The Know Nothing Movement

John Francis Maguire

The Know Nothing Movement—Jealousy of the Foreigner—Know Nothings indifferent to Religion—Democratic Orators—Even at the Altar and in the Pulpit—Almost Incredible—The Infernal Miscreant—A Strange Confession

THE KNOW NOTHING movement of 1854 and 1855 troubled the peace of Catholics, and filled the hearts of foreign-born American citizens with sorrow and indignation. They were made the victims of rampant bigotry and furious political partisanship. There was nothing new in this Know Nothingism. It was as old as the time of the Revolution, being Native Americanism under another name. Its animating spirit was hostility to the stranger—insane jealousy of the foreigner. It manifested itself in the Convention which formed the Constitution of the United States, though the right to frame that Constitution had been largely gained through the valour of adopted citizens, born in foreign countries, and through the aid and assistance of a foreign nation. It manifested itself in the year 1796, in laws passed during the Administration of President Adams, a narrow-minded man, much prejudiced against foreigners.

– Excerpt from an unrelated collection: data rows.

/-- States and operands that meet the hypotheses of Obligations.StartAndWake. -/
theorem witness_StartAndWake_2 :
  (∃ (s : State), s.pwr.st = .starting ∧ s.passed s.pwr.startAt (5000 * msCycles) = true) ∧
  (∃ (s : State), (s.pwr.st ≠ .starting ∨ s.passed s.pwr.startAt (5000 * msCycles) = false)) ∧
  (∃ (s : State), s.passed s.pwr.runAt (60000 * msCycles) = false) ∧
  (∃ (s : State), s.reached s.wakeSt = false) ∧
  (∃ (s : State), (s.pwr.st = .run ∨ s.pwr.st = .trim) ∧ s.passed s.pwr.runAt (60000 * msCycles) = true) :=
  ⟨⟨{ (wIn .starting : State) with cycles := 500000000 }, by decide +kernel⟩,
   ⟨{ (wIn .starting : State) with cycles := 499999999 }, by decide +kernel⟩,
   ⟨{ (wIn .trim : State) with cycles := 5999999999 }, by decide +kernel⟩,
   ⟨{ wRun with pwr := { wRun.pwr with st := .sleep, stAlarm := true }, regs := wReg Reg.supWakeStLo 0 1 }, by decide +kernel⟩,
   ⟨{ (wIn .trim : State) with cycles := 6000000000 }, by decide +kernel⟩⟩

/-- States and operands that meet the hypotheses of Obligations.StartAndWake. -/
theorem witness_StartAndWake_3 :
  (∃ (s : State), s.pwr.st = .sleep ∧ s.pwr.stAlarm = true ∧ s.reached s.wakeSt = true ∧ wbit (s.reg Reg.supWakeCfg) 0 = true ∧ s.pwr.wakeUp = false ∧ ((∃ k, 2 ≤ k ∧ k ≤ 12 ∧ s.sup.en.getLsbD (k - 1) = false))) ∧
  (∃ (s : State), s.pwr.st = .sleep ∧ s.pwr.wakeUp = true ∧ s.sup.seq = 2 ∧ ((∀ e ∈ s.lanes, e.2.st.training = false)) ∧ ((∃ e ∈ s.lanes, e.2.st ≠ .off))) ∧
  (∃ (s : State) (key : Byte), key ≠ 0x5A) ∧
  (∃ (s : State) (key : Byte), key ≠ 0x5A) ∧
  (∃ (s : State), s.pwr.st = .off) :=
  ⟨⟨{ wRun with pwr := { wRun.pwr with st := .sleep, stAlarm := true }, sup := { seq := 2, target := 6, en := 0x7FF#12 }, regs := wReg Reg.supWakeCfg 0 1 }, by exact ⟨by decide +kernel, by decide +kernel, by decide +kernel, by decide +kernel, by decide +kernel, 12, by decide +kernel⟩⟩,
   ⟨{ wRun with pwr := { wRun.pwr with st := .sleep, wakeUp := true }, lanes := [(3, { st := .ready })] }, by exact ⟨by decide +kernel, by decide +kernel, by decide +kernel, by decide +kernel, (3, { st := .ready }), by decide +kernel⟩⟩,
   ⟨wRun, 0xA5, by decide +kernel⟩,
   ⟨wRun, 0xA5, by decide +kernel⟩,
   ⟨wIn .off, by decide +kernel⟩⟩

/-- States and operands that meet the hypotheses of Obligations.StartAndWake. -/
theorem witness_StartAndWake_4 :
  (∃ (s : State), s.pwr.st ≠ .off) :=
  ⟨wRun, by decide +kernel⟩

/-- States and operands that meet the hypotheses of Obligations.NvmCommandsAndOtp. -/
theorem witness_NvmCommandsAndOtp_1 :
  (∃ (s : State) (k : Byte), k ≠ 0x5A) ∧
  (∃ (s : State) (k : Byte), k ≠ 0x5A) ∧
  (∃ (s : State) (k : Byte), k ≠ 0x5A) ∧
  (∃ (s : State) (k : Byte), k ≠ 0x5A) ∧
  (∃ (s : State) (k : Byte) (v : Word), s.ringsUp = false) :=
  ⟨⟨wRun, 0xA5, by decide +kernel⟩,
   ⟨wRun, 0xA5, by decide +kernel⟩,
   ⟨wRun, 0xA5, by decide +kernel⟩,
   ⟨wRun, 0xA5, by decide +kernel⟩,
   ⟨{ wRun with host := {} }, 0x5A, 1, by decide +kernel⟩⟩

/-- States and operands that meet the hypotheses of Obligations.NvmCommandsAndOtp. -/
theorem witness_NvmCommandsAndOtp_2 :
  (∃ (s : State) (k : Byte) (v : Word), s.ringsUp = false) ∧
  (∃ (s : State) (k : Byte) (v : Word), s.ringsUp = false) ∧
  (∃ (s : State) (k : Byte) (v : Word), s.ringsUp = false) ∧
  (∃ (s : State) (k : Byte) (v : Word), s.ringsUp = false) ∧
  (∃ (s : State), s.ringsUp = true) :=
  ⟨⟨{ wRun with host := {} }, 0x5A, 1, by decide +kernel⟩,
   ⟨{ wRun with host := {} }, 0x5A, 1, by decide +kernel⟩,
   ⟨{ wRun with host := {} }, 0x5A, 1, by decide +kernel⟩,
   ⟨{ wRun with host := {} }, 0x5A, 1, by decide +kernel⟩,
   ⟨wRun, by decide +kernel⟩⟩

/-- States and operands that meet the hypotheses of Obligations.NvmCommandsAndOtp. -/
theorem witness_NvmCommandsAndOtp_3 :
  (∃ (s : State), s.ringsUp = true) ∧
  (∃ (s : State), s.ringsUp = true) ∧
  (∃ (s : State), s.ringsUp = true) ∧
  (∃ (s : State) (r : Nat) (v : DWord) (l : List (Nat × DWord)), s.nvm.fuseJob = (r, v) :: l ∧ redirOf s.nvm.redir r = none) ∧
  (∃ (s : State) (o : Nat) (op : Op) (r : Nat) (v : DWord) (l : List (Nat × DWord)), s.nvm.fuseJob = [] ∧ s.nvm.lcJob = some (o, (r, v) :: l) ∧ GoesOn s o 0x73 op ∧ redirOf s.nvm.redir r = none ∧ s.otpRead r &&& ~~~v ≠ 0) :=
  ⟨⟨wRun, by decide +kernel⟩,
   ⟨wRun, by decide +kernel⟩,
   ⟨wRun, by decide +kernel⟩,
   ⟨{ wRun with nvm := { fuseJob := [(12, 1)] } }, 12, 1, [], by decide +kernel⟩,
   ⟨wPut (wGo 0x73 [5]) { wRun with nvm := { lcJob := some (5, [(12, 1), (13, 1)]), otp := [(12, 2)] } }, 5, (wGo 0x73 [5]), 12, 1, [(13, 1)], by unfold GoesOn; decide +kernel⟩⟩
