-- ==== Sys2Proof/Machine/SendGate.lean ====
section
/-! DEFINITION. The Send Gate: CAN_SEND_NOW, SEND_PACKET, TX_DONE (41_send_gate.md R140 to R142). -/

namespace Sys2Proof.Machine

/-- CAN_SEND_NOW (R140): the type is ignored. -/
def execCanSendNow (_t : Byte) (s : State) : Result :=
  ifAdmitted s (.next (emit (.returnBool (gateOpen s)) s))

/-- The effect of SEND_PACKET (R141): the tag into the byte before the payload, the gate set, the bytes fixed, the write
requested. -/
def startTransmit (t : Byte) (p n : Nat) (s : State) : State :=
  let s1 := setGate (memWrite (p - 1) t s)
  emit (.returnInt 0)
    (emit (.writeReq (p - 1) (n + 1))
      { s1 with txReq := some ⟨p - 1, n + 1, s1.bytesAt (p - 1) (n + 1)⟩ })

/-- SEND_PACKET (R141) with its preconditions P1 to P5, each refused under its own name. -/
def execSendPacket (t : Byte) (p n : Nat) (s : State) : Result :=
  ifAdmitted s <|
    if s.writeGate then .refused .sendWhileTransmitting
    else if s.opened = false then .refused .sendWhileClosed
    else if ¬ (1 ≤ p ∧ p ≤ s.params.pb) then .refused .sendTagSlotOutsidePreBuffer
    else if ¬ (n ≤ s.params.mps ∧ p + n ≤ s.params.cap) then .refused .sendPayloadOutsideBuffer
    else if (sendWindow p n).meets (rxWindow s) then .refused .sendOverlapsReceive
    else .next (startTransmit t p n s)

/-- TX_DONE (R142): the gate is cleared before the handler gets the sent event (30_encoding.md R89). -/
def execTxDone (s : State) : Result :=
  ifAdmitted s <|
    if s.opened = false then .fault .driverEventWhileClosed
    else if s.txReq = none then .fault .noWriteOutstanding
    else .next (dispatch tagEvent (.const [s.params.sentCode, 0x00]) 2 { clearGate s with txReq := none })

end Sys2Proof.Machine
end

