-- ==== Sys2Proof/Machine/Step.lean ====
section
/-! DEFINITION. One step: take the next input and run it to its end (00_scope.md R10, 20_memory.md R63). -/

namespace Sys2Proof.Machine

/-- With no input the block waits and nothing changes (40_receive_framer.md R125, 60_exceptions.md R216). -/
def step (s : State) : Host.Outcome State Fault Refusal :=
  match acceptInput s with
  | .idle => .next s
  | .instr i s1 => exec i s1
  | .store a d s1 => consumerStore a d s1
  | .fault f => .fault f
  | .refused r => .refused r

/-- `s` with one word of the opcode table presented as the next stimulus, in the phase in which the spec admits it
(log entries 6 and 8). -/
def State.withFetchWord (s : State) (nbits w : Nat) : State :=
  match tableCode nbits w, decodeTableWord nbits w with
  | some c, some i => { admitting i s with inputs := Input.ofCode c :: s.inputs }
  | _, _ => { s with inputs := .port (selOp (BitVec.ofNat 7 w)) .nothing :: s.inputs }

end Sys2Proof.Machine
end

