/-! ### Decoding, from words written out by R81 and R91 (`SEL = 8 * OP + FS`) -/

theorem test_decode_pktEvent : decode Params.reference (.wire 0b00000100) = .ok .pktEvent := by decide
theorem test_decode_pktAcl : decode Params.reference (.wire 0b00000010) = .ok .pktAcl := by decide
theorem test_decode_pktSco : decode Params.reference (.wire 0b00000011) = .ok .pktSco := by decide
/-- R87: the command tag is invalid on receive. -/
theorem test_decode_pktInvalid : decode Params.reference (.wire 0b00000001) = .ok (.pktInvalid 0x01) := by decide
theorem test_decode_init : decode Params.reference (.port 0b0000000 (.config .missing)) = .ok (.initOp .missing) := by decide
theorem test_decode_open : decode Params.reference (.port 0b0001000 (.answer (-5))) = .ok (.openOp (-5)) := by decide
theorem test_decode_close : decode Params.reference (.port 0b0010000 (.answer 7)) = .ok (.closeOp 7) := by decide
theorem test_decode_register :
    decode Params.reference (.port 0b0011000 (.handler (some 7))) = .ok (.registerHandler (some 7)) := by decide
/-- The mask 0x78 ignores `FS`. -/
theorem test_decode_canSend : decode Params.reference (.port 0b0100100 (.tag 0xFF)) = .ok (.canSendNow 0xFF) := by decide
theorem test_decode_send : decode Params.reference (.port 0b0101000 (.send 1 1 3)) = .ok (.sendPacket 1 1 3) := by decide
theorem test_decode_setBaudrate :
    decode Params.reference (.port 0b0110000 (.rate 921600 22)) = .ok (.setBaudrate 921600 22) := by decide
theorem test_decode_rxType : decode Params.reference (.port 0b1000000 (.block [0x04])) = .ok (.rxDoneType [0x04]) := by decide
theorem test_decode_rxEvtHdr :
    decode Params.reference (.port 0b1000001 (.block [0x0E, 0x02])) = .ok (.rxDoneEvtHdr [0x0E, 0x02]) := by decide
theorem test_decode_rxAclHdr :
    decode Params.reference (.port 0b1000010 (.block [1, 0, 1, 0])) = .ok (.rxDoneAclHdr [1, 0, 1, 0]) := by decide
theorem test_decode_rxScoHdr :
    decode Params.reference (.port 0b1000011 (.block [0x2A, 0, 0])) = .ok (.rxDoneScoHdr [0x2A, 0, 0]) := by decide
theorem test_decode_rxPayload :
    decode Params.reference (.port 0b1000100 (.block [0xAB, 0xCD])) = .ok (.rxDonePayload [0xAB, 0xCD]) := by decide
theorem test_decode_txDone : decode Params.reference (.port 0b1001000 .nothing) = .ok .txDone := by decide
theorem test_decode_unassigned_op :
    decode Params.reference (.port 0b0111000 .nothing) = .error (.unassignedOperation 7) ∧
    decode Params.reference (.port 0b1010000 .nothing) = .error (.unassignedOperation 10) ∧
    decode Params.reference (.port 0b1111111 .nothing) = .error (.unassignedOperation 15) := by decide
theorem test_decode_unassigned_fs :
    decode Params.reference (.port 0b1000101 (.block [])) = .error (.unassignedFrameState 5) ∧
    decode Params.reference (.port 0b1000111 (.block [])) = .error (.unassignedFrameState 7) := by decide
theorem test_decode_operand : decode Params.reference (.port 0b0001000 .nothing) = .error (.operandMismatch .openLink) := by decide
/-- R92. -/
theorem test_frame_state_codes : FrameState.ofCode 0 = some .awaitingType ∧ FrameState.ofCode 1 = some .awaitingEventHeader ∧
    FrameState.ofCode 2 = some .awaitingAclHeader ∧ FrameState.ofCode 3 = some .awaitingScoHeader ∧
    FrameState.ofCode 4 = some .awaitingPayload ∧ FrameState.ofCode 5 = none ∧ FrameState.ofCode 7 = none := by decide

/-- X1 and X2 of V1 and V2, as packets. -/
theorem test_parse_event : parsePacket Params.reference [0x04, 0x0E, 0x02, 0xAB, 0xCD] =
    .ok (.event 0x0E [0xAB, 0xCD], []) := by decide
theorem test_parse_acl : parsePacket Params.reference [0x02, 0x01, 0x00, 0x01, 0x00, 0x99] =
    .ok (.acl 0x01 0x00 [0x99], []) := by decide
/-- S1 of V7, then one byte of the next packet. -/
theorem test_parse_sco : parsePacket Params.reference [0x03, 0x2A, 0x00, 0x00, 0x04] =
    .ok (.sco 0x2A 0x00 [], [0x04]) := by decide
/-- A3 of V6. -/
theorem test_parse_acl_too_long : parsePacket Params.reference [0x02, 0x01, 0x20, 0x01, 0x01] =
    .error (.aclLengthExceedsCapacity 257) := by decide

/-! ### The table's words run from reset -/

/-- The first step after reset with a word presented answers next. -/
def runsFromReset (nbits w : Nat) : Bool := isNext (step (State.reset.withFetchWord nbits w))

theorem test_wire_words_run : runsFromReset 8 0x04 = true ∧ runsFromReset 8 0x02 = true ∧ runsFromReset 8 0x03 = true ∧
    runsFromReset 8 0xFF = true := by decide
theorem test_facade_words_run : runsFromReset 8 0x00 = true ∧ runsFromReset 8 0x08 = true ∧ runsFromReset 8 0x10 = true ∧
    runsFromReset 8 0x18 = true ∧ runsFromReset 8 0x30 = true := by decide
theorem test_send_words_run : runsFromReset 8 0x20 = true ∧ runsFromReset 8 0x28 = true ∧ runsFromReset 8 0x48 = true := by
  decide
theorem test_rx_words_run : runsFromReset 8 0x40 = true ∧ runsFromReset 8 0x41 = true ∧ runsFromReset 8 0x42 = true ∧
    runsFromReset 8 0x43 = true ∧ runsFromReset 8 0x44 = true := by decide
theorem test_seven_bit_words : decodeTableWord 7 0x04 = some (.initOp (.uart ⟨0, 0, 0⟩)) ∧
    decodeTableWord 7 0x4F = some .txDone ∧ decodeTableWord 7 0x38 = none := by decide

/-! ### Steps -/

/-- R36: nothing is requested, nothing happens. -/
theorem test_reset_waits : stateOf (step State.reset) = some State.reset := by decide
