-- ==== Sys2Proof/Laws/PerInstr.lean ====
section
/-! SUPPORT. Statements about every instruction as syntax, one lemma per constructor. -/

namespace Sys2Proof.Laws.OpcodeField

/-- Bits 15:12 of an instruction's word are the opcode number of R82. -/
def Statement (i : Instr) : Prop := bits (encode i) 15 12 = i.opcode

theorem of_encode (i : Instr) : Statement i := bits_opcode i.opcode i.operands

theorem br (n z p : Bool) (off : BitVec 9) : Statement (.br n z p off) := of_encode _
theorem addReg (dr sr1 sr2 : RegNum) : Statement (.addReg dr sr1 sr2) := of_encode _
theorem addImm (dr sr1 : RegNum) (imm : BitVec 5) : Statement (.addImm dr sr1 imm) := of_encode _
theorem ld (dr : RegNum) (off : BitVec 9) : Statement (.ld dr off) := of_encode _
theorem st (sr : RegNum) (off : BitVec 9) : Statement (.st sr off) := of_encode _
theorem jsr (off : BitVec 11) : Statement (.jsr off) := of_encode _
theorem jsrr (base : RegNum) : Statement (.jsrr base) := of_encode _
theorem andReg (dr sr1 sr2 : RegNum) : Statement (.andReg dr sr1 sr2) := of_encode _
theorem andImm (dr sr1 : RegNum) (imm : BitVec 5) : Statement (.andImm dr sr1 imm) := of_encode _
theorem ldr (dr base : RegNum) (off : BitVec 6) : Statement (.ldr dr base off) := of_encode _
theorem str (sr base : RegNum) (off : BitVec 6) : Statement (.str sr base off) := of_encode _
theorem rti : Statement .rti := of_encode _
theorem notReg (dr sr : RegNum) : Statement (.notReg dr sr) := of_encode _
theorem ldi (dr : RegNum) (off : BitVec 9) : Statement (.ldi dr off) := of_encode _
theorem sti (sr : RegNum) (off : BitVec 9) : Statement (.sti sr off) := of_encode _
theorem jmp (base : RegNum) : Statement (.jmp base) := of_encode _
theorem res : Statement .res := of_encode _
theorem lea (dr : RegNum) (off : BitVec 9) : Statement (.lea dr off) := of_encode _
theorem trap (ign : BitVec 4) (vec : BitVec 8) : Statement (.trap ign vec) := of_encode _
theorem getc : Statement .getc := of_encode _
theorem out : Statement .out := of_encode _
theorem puts : Statement .puts := of_encode _
theorem in_ : Statement .in_ := of_encode _
theorem putsp : Statement .putsp := of_encode _
theorem halt : Statement .halt := of_encode _

end Sys2Proof.Laws.OpcodeField
end

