theorem and_rowMask (w : Word) : w &&& rowMask = selectorWord (bits w 15 12) (bits w 11 11) (bits w 5 5) := by
  have fields : w = bits w 15 12 ++ bits w 11 11 ++ bits w 10 6 ++ bits w 5 5 ++ bits w 4 0 := by
    simp only [bits, BitVec.extractLsb]
    iterate 4 rw [BitVec.extractLsb'_append_extractLsb'_eq_extractLsb' (by decide)]
    exact BitVec.extractLsb'_eq_self.symm
  conv_lhs => rw [fields, rowMask]
  iterate 4 rw [BitVec.and_append]
  simp only [BitVec.and_allOnes, BitVec.and_zero, selectorWord]

/-- The bits that choose a service: the opcode and the vector. -/
def serviceMask : Word := BitVec.allOnes 4 ++ 0#4 ++ BitVec.allOnes 8

theorem and_serviceMask (w : Word) : w &&& serviceMask = bits w 15 12 ++ 0#4 ++ bits w 7 0 := by
  have fields : w = bits w 15 12 ++ bits w 11 8 ++ bits w 7 0 := by
    simp only [bits, BitVec.extractLsb]
    iterate 2 rw [BitVec.extractLsb'_append_extractLsb'_eq_extractLsb' (by decide)]
    exact BitVec.extractLsb'_eq_self.symm
  conv_lhs => rw [fields, serviceMask]
  iterate 2 rw [BitVec.and_append]
  simp only [BitVec.and_allOnes, BitVec.and_zero]

/-! ### The decode rows -/

theorem decodeRow_decodeTrap (ign : BitVec 4) (vec : BitVec 8) : (decodeTrap ign vec).decodeRow = ("TRAP", "TRAP") :=
  Instr.canonical_eq Instr.decodeRow (fun _ => ⟨rfl, rfl, rfl, rfl, rfl, rfl⟩) (.trap ign vec)

/-- The decoder chooses the row by the bits of `rowMask` alone. -/
theorem decodeRow_decode_and_rowMask (w : Word) : (decode (w &&& rowMask)).decodeRow = (decode w).decodeRow := by
  have hop : bits (w &&& rowMask) 15 12 = bits w 15 12 := (bits_and ..).trans BitVec.and_allOnes
  have h11 : bit (w &&& rowMask) 11 = bit w 11 := (bit_and ..).trans (Bool.and_true _)
  have h5 : bit (w &&& rowMask) 5 = bit w 5 := (bit_and ..).trans (Bool.and_true _)
  unfold decode
  rw [hop, h11, h5]
  split
  case h_2 | h_5 | h_6 => split <;> rfl
  case h_16 => rw [decodeRow_decodeTrap, decodeRow_decodeTrap]
  all_goals rfl

/-- So does the table: no row's mask has another bit. -/
theorem covers_and_rowMask {row : OpcodeRow} (hrow : row ∈ opcodeRows) (w : Word) :
    row.covers (w &&& rowMask) = row.covers w := by
  have hmask : ∀ row ∈ opcodeRows, rowMask &&& row.mask = row.mask := by decide
  rw [OpcodeRow.covers, BitVec.and_assoc, hmask row hrow, OpcodeRow.covers]

/-- The table and the decoder agree on the 64 words that remain. -/
theorem decodeRows_selectorWord : ∀ (op : BitVec 4) (link imm : BitVec 1),
    (opcodeRows.filter fun row => row.covers (selectorWord op link imm)).map OpcodeRow.name =
      [(decode (selectorWord op link imm)).decodeRow] := by decide

theorem decodeRows_covering (w : Word) :
    (opcodeRows.filter fun row => row.covers w).map OpcodeRow.name = [(decode w).decodeRow] := by
  rw [← List.filter_congr fun row hrow => covers_and_rowMask hrow w, ← decodeRow_decode_and_rowMask, and_rowMask]
  exact decodeRows_selectorWord ..

/-! ### The rows of the services -/

/-- A service's row covers the TRAP words with its vector. -/
theorem serviceRow_covers_iff {row : OpcodeRow} (hrow : row ∈ serviceRows) (w : Word) :
    row.covers w = true ↔ bits w 15 12 = 0xF#4 ∧ bits w 7 0 = bits row.value 7 0 := by
  have hform : ∀ row ∈ serviceRows,
    row.mask = serviceMask ∧ bits row.value 15 12 = 0xF#4 ∧ 0xF#4 ++ 0#4 ++ bits row.value 7 0 = row.value := by decide
  obtain ⟨hmask, hop, hvalue⟩ := hform row hrow
  rw [OpcodeRow.covers, beq_iff_eq, hmask]
  constructor
  · intro h
    rw [← h, bits_and] at hop
    rw [← h, bits_and]
    exact ⟨BitVec.and_allOnes.symm.trans hop, BitVec.and_allOnes.symm⟩
  · rintro ⟨h1, h2⟩
    rw [and_serviceMask, h1, h2, hvalue]

theorem decode_of_trap {w : Word} (h : bits w 15 12 = 0xF#4) : decode w = decodeTrap (bits w 11 8) (bits w 7 0) := by
  rw [decode, h]
  rfl

theorem serviceRow_decode_of_not_trap {w : Word} (h : bits w 15 12 ≠ 0xF#4) : (decode w).serviceRow = none := by
  have hlt : (bits w 15 12).toNat < 16 := (bits w 15 12).isLt
  have hne : (bits w 15 12).toNat ≠ 15 := fun h15 => h (BitVec.eq_of_toNat_eq h15)
  unfold decode
  split
  -- the last branch is that of opcode 15 alone
  case h_16 => grind
  case h_2 | h_5 | h_6 => split <;> rfl
  all_goals rfl

/-- Among the TRAP words the service's row is found by the vector, as the decoder finds the service. -/
theorem serviceRows_decodeTrap (ign : BitVec 4) (vec : BitVec 8) :
    (serviceRows.filter fun row => vec = bits row.value 7 0).map OpcodeRow.name =
      (decodeTrap ign vec).serviceRow.toList := by
  rcases decodeTrap_cases ign vec with ⟨hv, h⟩ | rfl | rfl | rfl | rfl | rfl | rfl
  · have vectors : ∀ row ∈ serviceRows, bits row.value 7 0 ∈ serviceVectors := by decide
    rw [h, List.filter_eq_nil_iff.2]
    · rfl
    · intro row hrow hvec
      exact hv (of_decide_eq_true hvec ▸ vectors row hrow)
  all_goals rfl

The Alien Act, which was one of the most striking results of the illiberal spirit of that day, provided—'That the President of the United States shall be, and is hereby authorised, in any event aforesaid, by his proclamation thereof, or other public act, to direct the conduct to be observed, on the part of the United States, towards aliens .... the manner and degree of the restraint to which they shall be subjected, and in what cases and upon what security their residence shall be permitted, and to provide for the removal of those who, not being permitted to reside in the United States, shall refuse or neglect to depart therefrom.' Here was a despotism marvellously inconsistent with the object and purpose of the struggle which secured freedom and independence to the revolted colonies of England! Here also was folly bordering upon madness, in discouraging that great external resource, through which alone the enormous territory even then comprehended within the limits of the Union could be populated and civilised—namely, the foreign element—those impelled, through various causes and motives, to cross the ocean, and make their home in America.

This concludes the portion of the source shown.